Active Seating System to Lessen Sedentariness in Older Adults: In-home Testing Phase

Healthy Lifestyle Clinical Trial

Official title:

Development of a Comprehensive, Active Seating System to Lessen Sedentariness and Improve Health and Wellness in Older Adults: In-home Testing Phase

Clinical Trial Details — Status: Completed

Administrative data

• NCT number: NCT05510297
• Other study ID #: UP-22-00037
• Secondary ID: R43AG074697
• Status: Completed
• Phase: N/A
• Start date: September 27, 2023
• Est. completion date: March 18, 2024

Study information

• Verified date: March 2024
• Source: University of Southern California
• Contact: n/a
• Is FDA regulated: No
• Study type: Interventional

Clinical Trial Summary

FitSitt is an innovative device tailored to older adults that increases the convenience of breaking up sedentary activity and incorporating physical activity into in-home daily routines. This comprehensive seating solution merges features of a posture chair, exercise machine, rehabilitation tool, and activity tracker. Its primary purpose is to reduce daily immobile time, offering users a convenient means for replacing sedentary bouts with varying intensities of physical activity, ultimately leading to improved health. FitSitt aims to improve the baseline activity profile of its users by providing a comprehensive wellness solution including a non-disruptive in-home means for physical activity engagement while allowing users to continue participation in desired seated activities. In so doing, FitSitt has the potential to decrease health-harmful sedentary activity in a wide variety of high-risk individuals and occupational contexts. The initial development of FitSitt for this Phase I proposal, however, will target community-dwelling older adults.

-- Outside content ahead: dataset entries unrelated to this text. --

@[simp] theorem State.writeSchedule_params : (s.writeSchedule w r ws st).params = s.params := by
  simp only [State.writeSchedule, State.writeSched_params, State.writeMagic_params, State.writeSub_params]
@[simp] theorem State.writeSchedule_ie : (s.writeSchedule w r ws st).ie = s.ie := by
  simp only [State.writeSchedule, State.writeSched_ie, State.writeMagic_ie, State.writeSub_ie]
@[simp] theorem State.writeSchedule_cfg : (s.writeSchedule w r ws st).cfg = s.cfg := by
  simp only [State.writeSchedule, State.writeSched_cfg, State.writeMagic_cfg, State.writeSub_cfg]
@[simp] theorem State.writeSchedule_status : (s.writeSchedule w r ws st).status = s.status := by
  simp only [State.writeSchedule, State.writeSched_status, State.writeMagic_status, State.writeSub_status]
@[simp] theorem State.writeSchedule_magicP : (s.writeSchedule w r ws st).magicP = zext64 (Sys2Proof.Machine.magicP w) := by
  simp only [State.writeSchedule, State.writeSched_magicP, State.writeMagic_magicP]
@[simp] theorem State.writeSchedule_magicQ : (s.writeSchedule w r ws st).magicQ = zext64 (Sys2Proof.Machine.magicQ w) := by
  simp only [State.writeSchedule, State.writeSched_magicQ, State.writeMagic_magicQ]
@[simp] theorem State.writeSchedule_sched : (s.writeSchedule w r ws st).sched = { state := st, mvalid := true, mw := BitVec.ofNat 7 w, sw := BitVec.ofNat 7 w, sr := BitVec.ofNat 8 r } := by
  simp only [State.writeSchedule, State.writeSched_sched, State.writeMagic_sched, State.writeSub_sched]
@[simp] theorem State.writeSchedule_dataL : (s.writeSchedule w r ws st).dataL = s.dataL := by
  simp only [State.writeSchedule, State.writeSched_dataL, State.writeMagic_dataL, State.writeSub_dataL]
@[simp] theorem State.writeSchedule_dataR : (s.writeSchedule w r ws st).dataR = s.dataR := by
  simp only [State.writeSchedule, State.writeSched_dataR, State.writeMagic_dataR, State.writeSub_dataR]
@[simp] theorem State.writeSchedule_keyRam : (s.writeSchedule w r ws st).keyRam = s.keyRam := by
  simp only [State.writeSchedule, State.writeSched_keyRam, State.writeMagic_keyRam, State.writeSub_keyRam]
@[simp] theorem State.writeSchedule_sRam : (s.writeSchedule w r ws st).sRam = s.sRam.writeFrom 0 (ws.map zext64) := by
  simp only [State.writeSchedule, State.writeSched_sRam, State.writeMagic_sRam, State.writeSub_sRam]
@[simp] theorem State.writeSchedule_msgRam : (s.writeSchedule w r ws st).msgRam = s.msgRam := by
  simp only [State.writeSchedule, State.writeSched_msgRam, State.writeMagic_msgRam, State.writeSub_msgRam]
@[simp] theorem State.writeSchedule_curCmd : (s.writeSchedule w r ws st).curCmd = s.curCmd := by
  simp only [State.writeSchedule, State.writeSched_curCmd, State.writeMagic_curCmd, State.writeSub_curCmd]
@[simp] theorem State.writeSchedule_snap : (s.writeSchedule w r ws st).snap = s.snap := by
  simp only [State.writeSchedule, State.writeSched_snap, State.writeMagic_snap, State.writeSub_snap]
@[simp] theorem State.writeSchedule_turns : (s.writeSchedule w r ws st).turns = s.turns := by
  simp only [State.writeSchedule, State.writeSched_turns, State.writeMagic_turns, State.writeSub_turns]
@[simp] theorem State.writeSchedule_later : (s.writeSchedule w r ws st).later = s.later := by
  simp only [State.writeSchedule, State.writeSched_later, State.writeMagic_later, State.writeSub_later]
@[simp] theorem State.writeSchedule_readData : (s.writeSchedule w r ws st).readData = s.readData := by
  simp only [State.writeSchedule, State.writeSched_readData, State.writeMagic_readData, State.writeSub_readData]
@[simp] theorem State.writeSchedule_draws : (s.writeSchedule w r ws st).draws = s.draws := by
  simp only [State.writeSchedule, State.writeSched_draws, State.writeMagic_draws, State.writeSub_draws]

end writeScheduleLaws

section writeMessageResultLaws

variable (out : List Nat) (s : State)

Co-led by Activ Sitting, Inc. and USC, Phase I will include three study phases (i.e., focus group, in-lab testing, in-home testing) to determine user acceptability, feasibility of procedures, safety, and preliminary efficacy to affect health and behavior outcomes. Clinical trial activities occur within the in-home testing stage and will focus on user acceptability and preliminary efficacy to affect health and behavioral outcomes. This information will be used along with other information collected from the overall study to redesign and enhance the current FitSitt prototype and prepare the system to be tested in a fully powered Phase II study of the enhanced FitSitt's efficacy to improve health in community-living older people. As currently designed, FitSitt provides convenience, comfort, and health value-add for myriad older adults, ensuring scalability and sustainability of broad use across communities and markets. This project will facilitate the development of an optimized, in-home, comprehensive sedentary activity solution for older adults and countless other populations that could benefit from reducing the deleterious health effects of extended inactive behavior through convenient and comfortable-to-use intervention.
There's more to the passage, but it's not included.